_TASK DETAILS_
Exactly the lines from the one with "def State.ownerHome (s" to the end of the data below should be set down, and no others.

_DATASET RECORDS_
---+---

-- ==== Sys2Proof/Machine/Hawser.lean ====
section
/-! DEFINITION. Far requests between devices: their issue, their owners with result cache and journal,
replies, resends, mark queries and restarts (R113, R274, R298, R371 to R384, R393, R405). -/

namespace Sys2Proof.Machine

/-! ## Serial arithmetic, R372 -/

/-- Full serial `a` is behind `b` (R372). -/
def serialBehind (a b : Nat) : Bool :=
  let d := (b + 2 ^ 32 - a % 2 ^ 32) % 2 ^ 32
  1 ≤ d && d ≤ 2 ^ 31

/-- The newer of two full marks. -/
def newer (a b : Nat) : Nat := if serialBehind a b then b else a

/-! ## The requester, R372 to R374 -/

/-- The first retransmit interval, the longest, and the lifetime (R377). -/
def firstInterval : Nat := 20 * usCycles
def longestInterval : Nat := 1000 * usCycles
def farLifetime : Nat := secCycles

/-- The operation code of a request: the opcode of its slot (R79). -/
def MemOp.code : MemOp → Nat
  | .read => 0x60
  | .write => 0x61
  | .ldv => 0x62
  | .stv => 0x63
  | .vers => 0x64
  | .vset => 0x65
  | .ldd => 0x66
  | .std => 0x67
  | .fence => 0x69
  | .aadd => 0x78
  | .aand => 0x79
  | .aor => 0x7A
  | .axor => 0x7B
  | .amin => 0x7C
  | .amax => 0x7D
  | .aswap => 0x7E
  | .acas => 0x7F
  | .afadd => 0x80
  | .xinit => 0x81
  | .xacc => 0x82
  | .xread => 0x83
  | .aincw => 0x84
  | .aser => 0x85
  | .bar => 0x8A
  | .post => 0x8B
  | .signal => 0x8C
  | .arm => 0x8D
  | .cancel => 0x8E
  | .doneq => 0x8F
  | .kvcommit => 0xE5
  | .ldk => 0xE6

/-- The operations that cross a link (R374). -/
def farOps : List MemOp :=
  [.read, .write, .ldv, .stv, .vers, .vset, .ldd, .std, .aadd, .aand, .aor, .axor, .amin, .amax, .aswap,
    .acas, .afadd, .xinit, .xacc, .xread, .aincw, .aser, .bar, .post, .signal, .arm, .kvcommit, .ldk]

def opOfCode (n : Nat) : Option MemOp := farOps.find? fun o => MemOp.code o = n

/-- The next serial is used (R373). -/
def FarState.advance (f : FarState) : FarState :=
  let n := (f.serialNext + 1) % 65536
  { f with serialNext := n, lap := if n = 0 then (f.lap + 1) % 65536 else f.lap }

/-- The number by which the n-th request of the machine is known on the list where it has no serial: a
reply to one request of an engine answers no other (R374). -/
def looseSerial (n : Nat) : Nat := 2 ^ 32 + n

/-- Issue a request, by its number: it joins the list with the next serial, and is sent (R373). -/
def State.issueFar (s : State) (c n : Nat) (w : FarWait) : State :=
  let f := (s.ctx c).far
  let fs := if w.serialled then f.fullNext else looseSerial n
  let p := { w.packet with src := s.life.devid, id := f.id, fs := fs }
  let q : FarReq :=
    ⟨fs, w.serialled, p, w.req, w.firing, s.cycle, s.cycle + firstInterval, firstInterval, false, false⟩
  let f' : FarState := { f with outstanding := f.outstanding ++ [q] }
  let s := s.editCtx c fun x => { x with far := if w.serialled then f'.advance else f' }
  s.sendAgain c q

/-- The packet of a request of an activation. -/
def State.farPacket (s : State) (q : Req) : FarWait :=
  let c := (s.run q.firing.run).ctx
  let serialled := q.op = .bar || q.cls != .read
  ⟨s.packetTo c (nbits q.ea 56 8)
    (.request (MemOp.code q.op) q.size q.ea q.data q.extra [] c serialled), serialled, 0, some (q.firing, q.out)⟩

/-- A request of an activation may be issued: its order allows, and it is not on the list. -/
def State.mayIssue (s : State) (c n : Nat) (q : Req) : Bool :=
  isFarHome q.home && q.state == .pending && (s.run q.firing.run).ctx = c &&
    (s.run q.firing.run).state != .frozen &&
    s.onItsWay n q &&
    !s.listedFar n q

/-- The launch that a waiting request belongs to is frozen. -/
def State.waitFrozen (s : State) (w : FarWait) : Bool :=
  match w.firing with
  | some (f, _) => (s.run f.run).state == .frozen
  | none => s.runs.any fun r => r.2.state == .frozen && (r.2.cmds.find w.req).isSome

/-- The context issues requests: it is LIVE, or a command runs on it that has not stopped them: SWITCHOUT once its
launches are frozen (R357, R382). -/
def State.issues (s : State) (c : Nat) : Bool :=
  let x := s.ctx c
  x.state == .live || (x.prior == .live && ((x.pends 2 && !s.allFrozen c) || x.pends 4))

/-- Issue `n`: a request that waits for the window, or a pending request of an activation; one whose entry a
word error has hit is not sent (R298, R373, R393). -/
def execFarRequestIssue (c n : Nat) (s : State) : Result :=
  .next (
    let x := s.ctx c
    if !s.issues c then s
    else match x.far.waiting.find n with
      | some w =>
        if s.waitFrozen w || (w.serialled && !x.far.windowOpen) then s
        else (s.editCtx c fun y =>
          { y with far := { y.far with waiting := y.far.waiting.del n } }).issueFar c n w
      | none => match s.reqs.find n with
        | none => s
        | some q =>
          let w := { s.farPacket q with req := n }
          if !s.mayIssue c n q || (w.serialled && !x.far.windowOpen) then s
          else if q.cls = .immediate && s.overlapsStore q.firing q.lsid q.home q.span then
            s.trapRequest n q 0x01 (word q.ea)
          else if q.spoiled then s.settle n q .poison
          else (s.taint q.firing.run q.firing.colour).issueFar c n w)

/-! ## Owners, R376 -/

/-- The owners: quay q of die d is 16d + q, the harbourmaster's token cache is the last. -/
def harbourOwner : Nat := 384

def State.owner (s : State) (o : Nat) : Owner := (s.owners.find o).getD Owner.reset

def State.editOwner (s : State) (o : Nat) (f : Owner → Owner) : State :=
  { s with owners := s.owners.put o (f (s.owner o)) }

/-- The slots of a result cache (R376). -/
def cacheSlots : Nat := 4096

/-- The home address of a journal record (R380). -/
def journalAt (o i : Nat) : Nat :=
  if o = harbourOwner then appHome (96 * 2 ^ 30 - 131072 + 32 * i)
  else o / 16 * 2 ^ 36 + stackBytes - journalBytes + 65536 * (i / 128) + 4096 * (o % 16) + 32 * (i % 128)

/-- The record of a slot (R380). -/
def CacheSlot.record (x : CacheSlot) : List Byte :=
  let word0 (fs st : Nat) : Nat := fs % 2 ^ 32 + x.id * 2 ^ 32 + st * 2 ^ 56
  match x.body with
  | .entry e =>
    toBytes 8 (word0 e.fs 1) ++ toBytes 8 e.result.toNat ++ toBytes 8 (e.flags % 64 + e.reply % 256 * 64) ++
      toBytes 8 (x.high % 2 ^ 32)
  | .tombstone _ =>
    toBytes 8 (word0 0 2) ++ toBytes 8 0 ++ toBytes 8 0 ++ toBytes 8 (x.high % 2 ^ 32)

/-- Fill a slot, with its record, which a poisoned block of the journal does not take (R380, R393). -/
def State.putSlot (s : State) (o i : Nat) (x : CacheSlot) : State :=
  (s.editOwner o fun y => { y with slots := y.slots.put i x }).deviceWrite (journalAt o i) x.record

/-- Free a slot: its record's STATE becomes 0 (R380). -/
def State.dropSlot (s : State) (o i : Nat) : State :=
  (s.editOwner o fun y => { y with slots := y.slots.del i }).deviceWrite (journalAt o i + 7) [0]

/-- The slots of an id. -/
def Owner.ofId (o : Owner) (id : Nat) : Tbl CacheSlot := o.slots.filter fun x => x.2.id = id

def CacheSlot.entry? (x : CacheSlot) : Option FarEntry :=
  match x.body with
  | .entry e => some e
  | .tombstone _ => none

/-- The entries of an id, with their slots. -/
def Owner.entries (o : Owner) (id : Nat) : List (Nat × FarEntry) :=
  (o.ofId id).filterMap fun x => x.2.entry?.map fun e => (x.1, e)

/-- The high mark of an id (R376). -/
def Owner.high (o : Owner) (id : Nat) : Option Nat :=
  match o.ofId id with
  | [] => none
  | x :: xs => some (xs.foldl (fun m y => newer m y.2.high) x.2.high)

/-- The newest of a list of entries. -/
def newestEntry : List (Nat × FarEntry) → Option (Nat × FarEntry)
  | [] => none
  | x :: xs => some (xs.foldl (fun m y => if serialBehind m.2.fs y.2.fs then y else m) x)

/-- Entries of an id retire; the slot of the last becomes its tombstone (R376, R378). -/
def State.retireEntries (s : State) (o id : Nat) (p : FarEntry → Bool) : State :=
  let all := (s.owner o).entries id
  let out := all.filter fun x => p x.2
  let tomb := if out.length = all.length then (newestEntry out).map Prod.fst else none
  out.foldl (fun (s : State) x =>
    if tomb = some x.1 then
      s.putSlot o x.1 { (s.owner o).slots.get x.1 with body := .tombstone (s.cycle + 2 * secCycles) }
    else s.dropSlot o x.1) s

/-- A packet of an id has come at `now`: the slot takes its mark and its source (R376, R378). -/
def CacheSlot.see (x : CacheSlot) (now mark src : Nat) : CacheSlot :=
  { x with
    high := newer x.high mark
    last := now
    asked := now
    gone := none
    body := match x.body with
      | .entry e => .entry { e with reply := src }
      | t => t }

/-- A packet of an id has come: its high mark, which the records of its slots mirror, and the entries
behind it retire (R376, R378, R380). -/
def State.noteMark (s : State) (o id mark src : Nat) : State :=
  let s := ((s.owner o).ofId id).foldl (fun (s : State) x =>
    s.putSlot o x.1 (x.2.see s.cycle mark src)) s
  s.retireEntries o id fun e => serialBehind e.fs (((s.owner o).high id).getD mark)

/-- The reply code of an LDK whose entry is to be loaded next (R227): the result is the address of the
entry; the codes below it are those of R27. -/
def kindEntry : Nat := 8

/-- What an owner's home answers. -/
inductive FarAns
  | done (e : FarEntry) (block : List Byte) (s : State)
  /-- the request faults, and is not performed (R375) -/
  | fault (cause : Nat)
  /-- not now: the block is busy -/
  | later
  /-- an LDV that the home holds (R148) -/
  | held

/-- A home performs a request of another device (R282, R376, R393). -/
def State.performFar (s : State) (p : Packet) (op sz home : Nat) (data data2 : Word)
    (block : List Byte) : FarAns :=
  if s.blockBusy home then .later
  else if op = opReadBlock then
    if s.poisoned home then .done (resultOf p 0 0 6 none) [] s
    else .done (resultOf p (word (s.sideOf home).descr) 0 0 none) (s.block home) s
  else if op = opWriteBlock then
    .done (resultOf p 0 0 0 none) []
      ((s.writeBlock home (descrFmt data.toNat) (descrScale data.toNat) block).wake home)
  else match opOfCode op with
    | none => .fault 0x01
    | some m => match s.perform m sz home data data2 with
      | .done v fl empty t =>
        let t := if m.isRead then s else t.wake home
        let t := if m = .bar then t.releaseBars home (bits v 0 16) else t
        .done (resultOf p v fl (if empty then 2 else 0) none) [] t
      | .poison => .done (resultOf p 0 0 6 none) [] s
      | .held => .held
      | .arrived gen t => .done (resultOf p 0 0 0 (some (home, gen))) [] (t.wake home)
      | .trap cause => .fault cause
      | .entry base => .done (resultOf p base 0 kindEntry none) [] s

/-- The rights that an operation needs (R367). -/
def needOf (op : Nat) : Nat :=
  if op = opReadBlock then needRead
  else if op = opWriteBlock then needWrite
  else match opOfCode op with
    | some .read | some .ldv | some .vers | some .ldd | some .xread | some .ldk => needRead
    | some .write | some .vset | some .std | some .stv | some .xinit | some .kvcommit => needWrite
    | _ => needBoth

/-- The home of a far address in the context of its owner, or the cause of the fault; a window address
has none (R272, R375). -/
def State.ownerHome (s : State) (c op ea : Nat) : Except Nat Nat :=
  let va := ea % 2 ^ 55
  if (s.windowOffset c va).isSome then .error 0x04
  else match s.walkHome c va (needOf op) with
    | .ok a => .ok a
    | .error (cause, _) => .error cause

---+---

_EXPECTED ANSWER_
def State.ownerHome (s : State) (c op ea : Nat) : Except Nat Nat :=
  let va := ea % 2 ^ 55
  if (s.windowOffset c va).isSome then .error 0x04
  else match s.walkHome c va (needOf op) with
    | .ok a => .ok a
    | .error (cause, _) => .error cause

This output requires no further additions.